Manion volvió la vista al tramo de la calle que había dejado atrás. Las burbujas mágicas de luz alumbraban la acera sin dejar resquicio a las sombras. No vio nada sospechoso y reanudó la marcha, aunque de tanto en tanto echaba fugaces ojeadas sobre el hombro.
Se escuchó de nuevo el gruñido, más cercano en esta ocasión; el caballero percibió asimismo un suave rumor de pisadas. En lugar de detenerse y dar media vuelta para ver de qué se trataba, Manion aceleró el paso. Las botas repicaron con más fuerza sobre el pavimento. Por fin, alcanzó el parque y respiró más tranquilo. La arena suelta del sendero amortiguaba el sonido de sus pasos y los altos árboles le servían de cobertura. Ya no escuchaba las pisadas de su perseguidor.

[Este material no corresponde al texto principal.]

-- ==== Sys2Proof/Decode.lean ====
section
/-!
DEFINITION. The commands that a word spells. No row of spec/opcode_table.json gives bits, so no word spells a command.
-/
namespace Sys2Proof

/-- The command that a word of the table's bits spells: none, since the table gives no row bits. -/
def decodeTableWord (_nbits _w : Nat) : Option Instr := none

end Sys2Proof
end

El caballero sudaba y respiraba de manera entrecortada, jadeante. Se agazapó tras un árbol, con la espalda apretada contra la áspera corteza del tronco, y desenvainó una daga de hoja larga y afilada punta curvada. Su mano crispada se cerró en torno a la empuñadura recamada de joyas. Aguardó en su escondrijo, quieto y silencioso como la propia noche que lo rodeaba, alerta, contando los latidos de su corazón, aguzando los sentidos de la vista y el oído al máximo de su capacidad.
No escuchó nada, no vislumbró nada. Lord Manion suspiró aliviado.
De pronto, un brazo le rodeó el cuello y le golpeó la cabeza contra el tronco del árbol, al tiempo que una mano aferraba la daga y la arrojaba entre la maraña de un arbusto cercano; quedó inmovilizado y desarmado en una única maniobra tan veloz como efectiva.